Heute gibt es immer noch mehr als 1 Million neue HIV-Infektionen pro Jahr. Es gibt nach wie vor keine Behandlung, die diese Infektion heilt, aber die Therapien ermöglichen es den Betroffenen, die Krankheit zu kontrollieren.

Warum ist die Untersuchung so wichtig?

Eine frühzeitige Untersuchung ermöglicht eine schnelle Behandlung der neu entdeckten Fälle, sodass das Immunsystem (Ziel des Virus) länger erhalten bleibt. Die Behandlungen ermöglichen auch eine Verringerung der Menge der zirkulierenden Viren. Wenn die Viruslast nicht mehr nachweisbar ist, wird das Virus nicht mehr übertragen.

Wenn man seinen Status kennt, kann man vorbeugende Maßnahmen ergreifen, um eine Ansteckung seines Partners/seiner Partner zu vermeiden.

couple au bord de l’eau

Bin ich betroffen?

  1. Sexuelle Übertragung

HIV kann bei ungeschütztem Geschlechtsverkehr (ohne Kondom) mit einer HIV-positiven Person übertragen werden. Dazu gehören vaginaler, analer und oraler Geschlechtsverkehr.

Rapports anaux & vaginaux

Ungeschützter Geschlechtsverkehr mit einer HIV-positiven Person setzt den Partner dem Risiko einer Infektion aus. Das Übertragungsrisiko ist bei Analverkehr höher, da die Schleimhaut des Enddarms empfindlicher und durchlässiger ist als die der Vagina.

Rapports oraux

Obwohl das Risiko einer Übertragung durch Oralverkehr viel geringer ist, besteht dennoch ein Risiko, wenn Verletzungen im Mund vorhanden sind (Gingivitis, Wunden usw.) oder wenn Vaginal- oder Spermasekrete verschluckt werden, insbesondere wenn die Person Narben im Mund hat oder während des Geschlechtsverkehrs blutet.
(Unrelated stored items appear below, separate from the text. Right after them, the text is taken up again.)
/-- The identity a far end presents in training (R414). -/
inductive FarIdent where
  | peer (rack : BitVec 6) (m : BitVec 5) (port : BitVec 6)
  | accel (rack : BitVec 6) (pos : BitVec 5) (link : BitVec 6)
  | hall (word : BitVec 32)
  | service
  deriving DecidableEq, Repr

/-- What starts a fast retrain (R418). -/
inductive RetrainCause where
  | watch | uncorrectable | temperature
  deriving DecidableEq, Repr

/-- What puts a head in reset (R467). -/
inductive HeadResetCause where
  | perst | hotReset | linkDown
  deriving DecidableEq, Repr

/-- The transports of MCTP and of SPDM (R461, R466). -/
inductive Transport where
  | vdm (h : Fin 4)
  | i3c
  | service
  | doe (h : Fin 4)
  deriving DecidableEq, Repr

/-- MCTP message types (R466). -/
inductive MctpType where
  | control | spdm | cci | fmApi | stewardCmd | other (t : BitVec 8)
  deriving DecidableEq, Repr

/-- What an SPDM requester offers in NEGOTIATE_ALGORITHMS (R462). -/
structure SpdmOffer where
  p521 : Bool
  sha512 : Bool
  secp521r1 : Bool
  aes256gcm : Bool
  keySched : Bool
  deriving DecidableEq, Repr

/-- What a host writes into an HDM decoder before it commits it (R457). -/
structure Decoder where
  base : Nat
  size : Nat
  ways : Nat
  gran : Nat
  pos : Nat
  dpaBase : Nat
  deriving DecidableEq, Repr

/-- A firmware image: its header's fields, and whether its signature and digest verify and its flash reads (R495). -/
structure Image where
  magic : BitVec 32
  format : BitVec 16
  keyIdx : BitVec 8
  variants : BitVec 8
  svn : BitVec 32
  version : BitVec 32
  length : Nat
  zeroOk : Bool
  sigOk : Bool
  digestOk : Bool
  readOk : Bool
  deriving DecidableEq, Repr

/-- The debounced input pins (R550). -/
inductive Pin where
  | perst (h : Fin 4) | fenceN | hpReqN
  deriving DecidableEq, Repr
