-- ==== Sys2Proof/Machine/Regs.lean ====
section
/-! DEFINITION. The registers of BAR0 and their fields: offsets, access types and reset values as the register tables
of spec/ give them (R8 to R10, R556, R558, R566). A field whose reset column holds a dash is computed when it is read. -/

namespace Sys2Proof.Machine

/-- Access types of register fields (R10). -/
inductive Acc where
  | ro | rw | rw1c | wo | rwl | srw
  deriving DecidableEq, Repr

/-- A register field: its bits and its access type. -/
structure Fld where
  hi : Nat
  lo : Nat
  acc : Acc
  deriving DecidableEq, Repr

/-- A register: its offset in BAR0 and its reset value. -/
structure RegId where
  off : Nat
  rst : Nat
  deriving DecidableEq, Repr

/-- A row of the register map: name, offset of the first one, (stride, count) per index, and fields. -/
structure RegRow where
  name : String
  base : Nat
  dims : List (Nat × Nat)
  at_ : Nat → Nat → Nat → RegId
  flds : List Fld

/-- The value of a field in a register word. -/
def Fld.get (f : Fld) (w : Nat) : Nat := bits w f.hi f.lo

/-- A register word with a field replaced. -/
def Fld.put (f : Fld) (w v : Nat) : Nat := putBits w f.hi f.lo v

/-- Reset value of `CADDY_OWN_b`: no owner for a general bank, the fixed owner for the others (R223). -/
def caddyRst (b : Nat) : Nat :=
  let j := b % 1024
  let next := 7 * 2 ^ 16 + 2 ^ 24
  if j < 952 then 7 + next
  else if j < 958 then 5 + 2 ^ 8 + next
  else if j < 960 then 6 + 2 ^ 8 + next
  else 4 + (j - 960) / 2 * 2 ^ 3 + 2 ^ 8 + next

/-- Reset value of `QOS_SHP_n_v`: EN is 1 for v = 3, 5, 7 (R449). -/
def shpRst (v : Nat) : Nat :=
  (if v = 3 ∨ v = 5 ∨ v = 7 then 1 else 0) + 256 * 2 + 16384 * 2 ^ 16 + 16384 * 2 ^ 32

/-- Reset value of `RAS_HCFG_k`, by kind (R520). -/
def hcfgRst (k : Nat) : Nat :=
  let w := fun (h a r u : Nat) => h + a * 2 ^ 8 + r * 2 ^ 24 + u * 2 ^ 40
  if k = 1 ∨ k = 2 then w 16 2000 8000 1
  else if k = 3 then w 16 256 1024 1
  else if 4 ≤ k ∧ k ≤ 8 then w 20 256 512 1
  else if k = 9 then w 12 256 1024 1
  else if k = 10 then w 0 150 300 0
  else if k = 11 then w 16 256 1024 0
  else 0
  1. Übertragung durch Blut

HIV kann durch direkten Kontakt mit kontaminiertem Blut übertragen werden, insbesondere durch die gemeinsame Nutzung von Spritzen oder Nadeln, durch Nadelstichverletzungen oder durch Bluttransfusionen mit nicht getestetem Blut (nicht in Industrieländern).

  1. Übertragung von der Mutter auf das Kind (vertikale Übertragung)

HIV kann während der Schwangerschaft, der Geburt oder beim Stillen von der Mutter auf das Kind übertragen werden. Dank antiretroviraler Therapien (ART) kann das Übertragungsrisiko jedoch erheblich verringert werden.

 

Eine einfache Blutuntersuchung reicht aus, um den Status zu ermitteln.